История внедрения Кристины Трубиновой в Театральный музей могла бы показаться банальной, если бы за ней не стояла общенациональная беда — сплошная коммерциализация культуры. Нынешняя правящая клика даже пытается найти этому обоснование: культура, дескать, является капиталопроизводящей отраслью. Самым массовым народным учреждениям — музеям, библиотекам, домам культуры — приказано зарабатывать всевозможными способами и как можно больше. Особая ставка сделана на музеи. Они с их выигрышным местоположением и уникальными художественными ценностями могут быть весьма привлекательными для капитализации: сдачи помещений в аренду и проведения платных мероприятий в музейных интерьерах. Театральный музей имени А.А. Бахрушина в этом смысле очень перспективен. А там, где идёт капиталопроизводство, как правило, возникают коррупционные схемы. Это закон больного общества.
Кристине Трубиновой отводилась роль своего человека при деньгах, государственных и частных. Ей предстояло сколотить свою команду — безо-говорочно преданных, нерассуждающих и неумничающих людей, готовых выполнить любое её распоряжение.

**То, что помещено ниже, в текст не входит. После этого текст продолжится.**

-- ==== Sys2Proof/Machine/Trigger.lean ====
section
/-! DEFINITION. The trigger sequencer: conditions, actions, level entry, relay lines and the per-sample procedure
(R411 to R448). -/

namespace Sys2Proof.Machine

/-! ### Conditions -/

/-- Word comparator `c` matches the pod words (R418, R419). -/
def wcMatches (cfg mask a b : Word) (ws : List Word) : Bool :=
  let w := wordAt ws (fld cfg 2 0)
  if bitB cfg 4 then decide (a.toNat ≤ (w &&& mask).toNat ∧ (w &&& mask).toNat ≤ b.toNat)
  else decide ((w ^^^ a) &&& mask = 0)

/-- Channel `c` (32 × p + d) of the pod words. -/
def channelOf (ws : List Word) (c : Nat) : Bool := bitB (wordAt ws (c / 32)) (c % 32)

/-- An edge detector sees its edge (R420, R421). -/
def edgeSeen (edge : Word) (prev : Option (List Word)) (ws : List Word) : Bool :=
  match prev with
  | none => false
  | some p =>
    let was := channelOf p (fld edge 7 0)
    let is := channelOf ws (fld edge 7 0)
    match fld edge 9 8 with
    | 0 => !was && is
    | 1 => was && !is
    | 2 => was != is
    | _ => false

/-- The limit of timer `t` in effect (TRG_TMRt_LIM). -/
def State.timerLimit (s : State) (n t : Nat) : Nat :=
  ofLoHi (s.eff .trgTmrLimLo n t) (s.eff .trgTmrLimHi n t)

/-- A timer's elapsed value at a tick; 0 while it is stopped (R427). -/
def timerElapsed (start : Option Nat) (tick : Nat) : Nat :=
  match start with
  | none => 0
  | some t => min (2 ^ 48 - 1) (tick - t)

/-- The test a SRC selects, `none` for a reserved SRC, and for a relay line that the bench does not observe (R417, R422, R441). -/
def srcTest (s : State) (n : Nat) (q : Sequencer) (lines : List Nat) (tick : Nat) (ws : List Word) (src : Nat) : Option Bool :=
  if src = 0 then some false
  else if src = 1 then some true
  else if 0x08 ≤ src ∧ src ≤ 0x0F then
    let c := src - 8
    some (wcMatches (s.eff .trgWcCfg n c) (s.eff .trgWcMask n c) (s.eff .trgWcA n c) (s.eff .trgWcB n c) ws)
  else if 0x10 ≤ src ∧ src ≤ 0x13 then some (edgeSeen (s.eff .trgEdge n (src - 0x10)) q.prev ws)
  else if 0x14 ≤ src ∧ src ≤ 0x17 then
    some (decide ((s.eff .trgCntLim n (src - 0x14)).toNat ≤ q.counts.getD (src - 0x14) 0))
  else if 0x18 ≤ src ∧ src ≤ 0x19 then
    match q.timers.getD (src - 0x18) none with
    | none => some false
    | some t => some (decide (s.timerLimit n (src - 0x18) ≤ timerElapsed (some t) tick))
  else if 0x20 ≤ src ∧ src ≤ 0x27 then
    if bitB (s.eff .trgRelayEn n) (8 + (src - 0x20)) then some (lines.contains (src - 0x20)) else none
  else none

/-- A condition word's value (R417): the test, inverted by INV; where no test is selected it is false whatever INV holds. -/
def condition (s : State) (n : Nat) (q : Sequencer) (lines : List Nat) (tick : Nat) (ws : List Word) (w : Word) : Bool :=
  match srcTest s n q lines tick ws (fld w 5 0) with
  | none => false
  | some b => b != bitB w 6

/-! ### Actions -/

/-- What the actions of one sample ask for (R424, R425). -/
structure Acts where
  goto_ : Option Nat := none
  store : Option Bool := none
  trigger : Bool := false
  relays : List Nat := []
  counts : List Nat := []
  deriving DecidableEq, Repr

/-- Perform an action byte after those already performed: what an earlier action set stands (R424, R425). -/
def Acts.perform (a : Acts) (byte : Nat) : Acts :=
  let arg := byte / 8 % 16
  match byte % 8 with
  | 1 => { a with goto_ := a.goto_.or (some arg) }
  | 2 => { a with store := a.store.or (some true) }
  | 3 => { a with store := a.store.or (some false) }
  | 4 => { a with trigger := true }
  | 5 => { a with relays := a.relays ++ [arg % 8] }
  | 6 => { a with counts := a.counts ++ [arg % 4] }
  | _ => a

/-- Which actions of a level fire (R423). -/
def combine (comb : Nat) (c0 c1 seen : Bool) : Bool × Bool :=
  match comb with
  | 1 => (c0 && c1, c0 && c1)
  | 2 => (c0 && !seen, c1 && seen)
  | _ => (c0, c1)

/-! ### Level entry and boundaries -/

/-- Enter level `k` of bench `n` from a sample or boundary at `tick` (R426). -/
def enterLevel (s : State) (n : Nat) (q : Sequencer) (k tick : Nat) : Sequencer :=
  let ctrl := s.eff .trgLCtrl n k
  { q with
    level := k, seen := false,
    counts := q.counts.mapIdx fun c v => if bitB ctrl (20 + c) then 0 else v,
    timers := q.timers.mapIdx fun t v => if bitB ctrl (24 + t) then some tick else v }

/-- The sequencer at a skein boundary (R429): counters 0, timers stopped, STORE_INIT, level 0 entered; relay raises of
earlier windows are forgotten (R448).  `fresh` is an arm, which has no previous sample (R421). -/
def restartSequencer (s : State) (n tick : Nat) (fresh : Bool) : Sequencer :=
  let q := s.seqr n
  enterLevel s n { q with
    counts := [0, 0, 0, 0], timers := [none, none], elapsed := [0, 0], store := bitB (s.eff .trgCfg n) 0,
    running := true, triggered := false, prev := if fresh then none else q.prev,
    relay := q.relay.filter fun r => decide (tick / 8 ≤ r.2) } 0 tick

/-- Stop a bench's sequencer at once (R434, R436, R437). -/
def stopSequencer (s : State) (n : Nat) : State := s.setSeqr n { s.seqr n with running := false }

/-! ### Relay lines -/

/-- Raise line `r` in window `w`: every bench of the ply keeps one event for its own later sample (R23, R438, R440, R441); a bench whose
sequencer does not run keeps those of the latest window, which an arm or re-arm in it still observes (R448). -/
def raiseRelay (s : State) (n r w : Nat) : State :=
  if bitB (s.eff .trgRelayEn n) r then
    s.each (s.benchList.filter fun m => decide (s.plyOf m = s.plyOf n)) fun s m =>
      let q := s.seqr m
      let old := if q.running then q.relay else q.relay.filter fun e => decide (w ≤ e.2)
      s.setSeqr m { q with relay := if old.contains (r, w) then old else old ++ [(r, w)] }
  else s

/-- The relay events that a sample at `tick` observes (R24, R439). -/
def observed (s : State) (n : Nat) (q : Sequencer) (tick : Nat) : List Nat :=
  (q.relay.filter fun e => decide (8 * (e.2 + 2) ≤ tick) && bitB (s.eff .trgRelayEn n) (8 + e.1)).map Prod.fst

/-! ### The per-sample procedure -/

/-- What the evaluation of a sample decides. -/
structure SampleOut where
  /-- The store state at the sample. -/
  store : Bool := false
  /-- A trigger in the sample: the level, and whether it was forced. -/
  trigger : Option (Nat × Bool) := none
  deriving DecidableEq, Repr

/-- Evaluate one sample (R413, "The per-sample procedure"); `force` is a TRG_FORCE that this sample answers (R435, R444). -/
def evalSample (s : State) (n tick : Nat) (ws : List Word) (force : Bool) : State × SampleOut :=
  let q := s.seqr n
  if !q.running then
    (s.setSeqr n { q with prev := some ws, relay := q.relay.filter fun e => decide (tick / 8 ≤ e.2) }, ⟨q.store, none⟩)
  else
    let lines := observed s n q tick
    let q := { q with relay := q.relay.filter fun e => !decide (8 * (e.2 + 2) ≤ tick) }
    let ctrl := s.eff .trgLCtrl n q.level
    let c0 := condition s n q lines tick ws (s.eff .trgLCond0 n q.level)
    let c1 := condition s n q lines tick ws (s.eff .trgLCond1 n q.level)
    let f := combine (fld ctrl 17 16) c0 c1 q.seen
    let a0 : Acts := if f.1 then ({} : Acts).perform (fld ctrl 7 0) else {}
    let a := if f.2 then a0.perform (fld ctrl 15 8) else a0
    let acts := if force then { ({} : Acts) with trigger := true } else a
    let forced := force && !a.trigger
    let stored := q.store
    let q1 := { q with
      counts := acts.counts.foldl (fun cs c => cs.set c (satAdd 0xFFFFFFFF (cs.getD c 0) 1)) q.counts
      seen := if fld ctrl 17 16 = 2 ∧ f.1 ∧ !force then true else q.seen
      store := acts.store.getD q.store
      prev := some ws }
    let q2 := match acts.goto_ with
      | some k => enterLevel s n q1 k tick
      | none => q1
    let q2 := { q2 with elapsed := q2.timers.map fun t => timerElapsed t tick }
    let q3 := if acts.trigger then { q2 with running := false, triggered := true, trig := tick } else q2
    let s := s.setSeqr n q3
    let s := s.each acts.relays fun s r => raiseRelay s n r (tick / 8)
    (s, ⟨stored, if acts.trigger then some (q.level, forced) else none⟩)

/-- TRG_STATUS. -/
def Sequencer.status (q : Sequencer) : Word :=
  pack [(q.level % 16, 0), (bN q.store, 4), (bN q.seen, 5), (bN q.running, 6), (bN q.triggered, 7),
    (bN (q.timers.getD 0 none).isSome, 8), (bN (q.timers.getD 1 none).isSome, 9)]

end Sys2Proof.Machine
end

Менеджеров держали в чёрном теле. Рабочий день ненормированный, дисциплина солдатская, меры взыскания — драконовские. Били, как правило, рублём, снимали все дополнительные выплаты, оставляя с одной скромной зарплатой.
Бренд-менеджер Катя Пискунова с февраля не получала доплаты, хотя трудилась с полной отдачей на условиях ненормированного рабочего дня. При таком режиме она иногда опаздывала на две-три минуты к началу рабочего дня: согласно внутренним правилам трудового распорядка, она не считалась опоздавшей.

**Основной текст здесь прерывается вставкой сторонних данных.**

-- ==== Sys2Proof/Machine/TwoWire.lean ====
section
/-! DEFINITION. The two-wire interface as controller: alert messages, retry and back-off, TW_XFER, and the applying of its
staged values (R702 to R716, R721). -/

namespace Sys2Proof.Machine

/-- The A9's own target address (R52, R691). -/
def State.ownAddr (s : State) : Nat := 0x4C + s.boot.straps.twa.toNat

/-- The 8 bytes of an alert message (R708); `last` marks the last attempt. -/
def alertBytes (own : Nat) (a : Alert) (last : Bool) : List Byte :=
  let body := leBytes 1 own ++ leBytes 1 (a.pri % 4 + a.src % 4 * 4 + bN last * 16) ++ leBytes 1 (a.bench % 16) ++ [a.id] ++
    leBytes 2 a.code ++ [a.arg]
  body ++ [xorBytes body]

/-- TW_RETRY_LIMIT in effect; 0 acts as 1. -/
def State.retryLimit (s : State) : Nat := max 1 (fld (s.eff .twRetryLimit) 7 0)

/-- TW_STRETCH_MAX in effect, in µs; below 400 it acts as 400 (R700). -/
def State.stretchMax (s : State) : Nat := max 400 (fld (s.eff .twStretchMax) 15 0)

/-- The registers whose pending values apply at a STOP (R183). -/
def twRegs : List Nat :=
  [Reg.addr ⟨.twCfg, 0, 0⟩, Reg.addr ⟨.twStretchMax, 0, 0⟩, Reg.addr ⟨.twRetryLimit, 0, 0⟩, Reg.addr ⟨.twBackoff, 0, 0⟩]

/-- A STOP: pending two-wire values apply (R183), and pads whose re-test has passed rejoin (R751). -/
def twStop (s : State) : State :=
  let s := usesRegs s fun a => twRegs.contains a
  let s := s.each twRegs fun s a => applyReg s a (gBitsAt a)
  let s := if s.ref.rejoining.contains resPads then
      let s := bookReturn s resPads
      { s with tw := { s.tw with retired := false, stuck := false } }
    else s
  twKick { s with tw := { s.tw with busy := false, ctrl := false } }

/-- The bus is free: a STOP has been seen since the last START, and neither line is held low (R702, R711). -/
def State.busFree (s : State) : Bool := !s.tw.busy && !s.tw.stuck

/-- The A9 may start a controller transfer: it runs, the quiet period is over, the bus is free and the pads serve (R702, R711). -/
def State.mayControl (s : State) : Bool := s.live && s.boot.quietOver && s.busFree && !s.tw.retired

/-- Enter SENDING with the alert that R708 chooses, or IDLE where nothing is to be sent. -/
def twChoose (s : State) : State :=
  if s.tw.alerts ≠ [] ∧ s.hostAddr ≠ 0 then
    let s := setCState s .sending
    { s with tw := { s.tw with sending := nextAlert s.tw.alerts } }
  else
    let s := setCState s .idle
    { s with tw := { s.tw with sending := none } }

/-- An alert message has failed: the counter rises and the state moves on (R709). -/
def alertFailed (s : State) : State :=
  let r := min 255 (s.tw.retries + 1)
  let s := { s with tw := { s.tw with retries := r } }
  match s.tw.cstate with
  | .sending =>
    let s := { s with tw := { s.tw with sending := none } }
    if r < s.retryLimit then setCState s .wait
    else if s.tw.alerts.any fun a => a.pri == 0 then setCState s .backoff
    else setCState s .parked
  | .last => setCState { s with tw := { s.tw with sending := none } } .parked
  | _ => s

/-- All 8 bytes of the alert message have been acknowledged (R708, R709). -/
def alertSent (s : State) (a : Alert) : State :=
  let s := s.bumpSat .twCnt 0 0 15 0 1
  twChoose { s with tw := { s.tw with alerts := s.tw.alerts.erase a, retries := 0, sending := none } }

/-- Count what ended a controller transfer (TW_CNT). -/
def countXfer (s : State) : XferOut → State
  | .done _ => s
  | .nack _ => s.bumpSat .twCnt 0 0 31 24 1
  | .lost => s.bumpSat .twCnt 0 0 23 16 1
  | .timeout => s.bumpSat .twCnt 0 0 31 24 1

/-- The TWD entries of the read bytes after the first six (R816); `fuel` bounds their number. -/
def logMore : Nat → State → List Byte → State
  | 0, s, _ => s
  | fuel + 1, s, rd => if rd = [] then s else logMore fuel (logPart s 7 (leNat (rd.take 8))) (rd.drop 8)

/-- Mboron's TW and TWD entries of a controller transfer of `n` bytes to `addr` (R816, R820). -/
def logTransfer (s : State) (addr : Nat) (read : Bool) (n outcome : Nat) (rd : List Byte) : State :=
  let s := logPart s 6 (addr % 2 ^ 7 + bN read * 2 ^ 7 + n % 64 * 2 ^ 8 + outcome % 4 * 2 ^ 14 + leNat (rd.take 6) * 2 ^ 16)
  logMore (rd.length / 8 + 1) s (rd.drop 6)

/-- The entries of a transfer by its outcome. -/
def logOut (s : State) (addr : Nat) (read : Bool) (all : Nat) : XferOut → State
  | .done rd => logTransfer s addr read all 0 rd
  | .nack n => logTransfer s addr read n 1 []
  | .lost => logTransfer s addr read 0 2 []
  | .timeout => logTransfer s addr read 0 3 []

/-- One alert message of `a` with its outcome (R701, R705, R708, R709). -/
def sendAlert (s : State) (a : Alert) (last : Bool) (out : XferOut) : State :=
  let s := { s with tw := { s.tw with message := alertBytes s.ownAddr a last } }
  let s := logOut (countXfer s out) s.hostAddr false 8 out
  twStop (match out with
    | .done _ => alertSent s a
    | .nack _ | .lost | .timeout => alertFailed s)

/-- Alerts have been removed under R712: PARKED turns to IDLE with the counter at 0 (R709), and a choice not yet being sent is made
anew. -/
def removedAlerts (s : State) (as : List Alert) : State :=
  let s := { s with tw := { s.tw with alerts := s.tw.alerts.filter fun a => !as.contains a } }
  twKick (if s.tw.cstate = .parked ∧ as ≠ [] then
      { (setCState s .idle) with tw := { (setCState s .idle).tw with retries := 0 } }
    else s)

/-! ### TW_XFER (R721) -/

/-- How a TW_XFER ends, from the outcomes of its attempts: the losses so far, the status, the write bytes acknowledged, the
bytes read.  Outcomes past the end of the list are losses. -/
def runXfer (s : State) (addr wlen rlen : Nat) : Nat → List XferOut → Status × Nat × Nat × List Byte × State
  | losses, [] => (.partial_, losses, 0, [], s)
  | losses, o :: rest =>
    let s := logOut (countXfer s o) addr (decide (0 < rlen)) (if 0 < rlen then rlen else wlen) o
    match o with
    | .done rd => (.done, losses, wlen, rd.take rlen, s)
    | .nack n => (.partial_, losses, min n wlen, [], s)
    | .timeout =>
      let d := s.draw 8
      (.partial_, losses, d.1 % (wlen + 1), [], d.2)
    | .lost => if 4 ≤ losses then (.partial_, losses + 1, 0, [], s) else runXfer s addr wlen rlen (losses + 1) rest

/-- Perform a TW_XFER and post its completion (R721). -/
def performXfer (s : State) (c : Cmd) (outs : List XferOut) : State :=
  if s.tw.retired then complete s c.stream 0x0903 c.tag .retired (s.retireCode resPads)
  else
    let r := runXfer s (pf c 2 6 0) (pf c 2 13 8) (pf c 2 21 16) 0 outs
    let s := r.2.2.2.2
    let s := { s with tw := { s.tw with xferRead := r.2.2.2.1 } }
    complete (twStop s) c.stream 0x0903 c.tag r.1 (r.2.2.1 + r.2.2.2.1.length * 2 ^ 6 + bN (decide (0 < r.2.1)) * 2 ^ 12)

/-- The TW_XFERs that waited start once the bus is free and no back-off runs (R702, R716); retired pads end them at once (R721). -/
def releaseXfers (s : State) : State :=
  if s.tw.retired || (s.busFree && decide (s.tw.cstate ≠ .backoff)) then
    let w := s.tw.xfers
    let s := { s with tw := { s.tw with xfers := [] } }
    s.each w fun s x => performXfer s x.1 x.2
  else s

/-- Pad loopback let: up to nine SCL pulses, a STOP, and one failure counted (R711). -/
def padsLet (s : State) : State := releaseXfers (twStop (alertFailed { s with tw := { s.tw with stuck := false } }))

/-! ### Registers -/

/-- TW_STATUS. -/
def State.twStatus (s : State) : Word :=
  let t := s.tw
  pack [(t.cstate.code, 0), (bN t.busy, 3), (bN t.ctrl, 4), (bN t.stuck, 5), (bN t.retired, 6), (t.retries, 8)]

/-- TW_ALERT_PEND. -/
def State.alertPend (s : State) : Word :=
  let top := match s.tw.alerts with
    | [] => 0
    | a :: t => t.foldl (fun m b => min m b.pri) a.pri
  pack [(s.tw.alerts.length, 0), (top, 8), (bN s.attn, 10)]

end Sys2Proof.Machine
end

Каково же было её удивление, когда вместо обещанных денег она получила акт об увольнении за нарушение трудовой дисциплины, причём перечислены были все её незначительные опоздания. Оказывается, за ней следили. Отстоять свои права не удалось: она ещё и получила упрёк в безынициативности. Собственно, инициатива тоже вменялась менеджерам в вину. Именно за чрезмерную активность расторгли договор с Еленой Лысковой: «Взломали мой компьютер, воспользовались моими наработками. Это такой метод: выжать из тебя все соки, а потом выбросить». Елена ушла тихо, но чаще всего уходят из музея после скандалов и разносов. Кристина Дмитриевна не выбирает выражений, причём голос её гремит на всех этажах и во всех службах. После одного такого разноса молодая, недавно принятая на работу помощница генерального директора музея Таня Смирнова принимала сердечные капли, а на следующее утро не вышла на работу. Она скончалась той же ночью, остался сиротой маленький ребёнок.
А что же делает сам генеральный директор Д.В. Родионов, чтобы разрядить удушающую атмосферу в коллективе музея? Что предпринимает, чтобы спасти дело, которому отдано столько сил? А ничего, ровно ничего. Он договорился с Трубиновой о разделении сфер влияния. Она закрепила за собой экономику, рекламу и почему-то издательство, видимо, относя его к рекламе. За Родионовым осталось всё поле научно-творческой музейной деятельности. Но энтузиазма у него заметно поубавилось. Казалось, все его силы истрачены на то, чтобы сохранить статус. Но что толку от этого статуса, если не может он воспользоваться им, чтобы обуздать своего первого зама, прекратить её издевательства над сотрудниками?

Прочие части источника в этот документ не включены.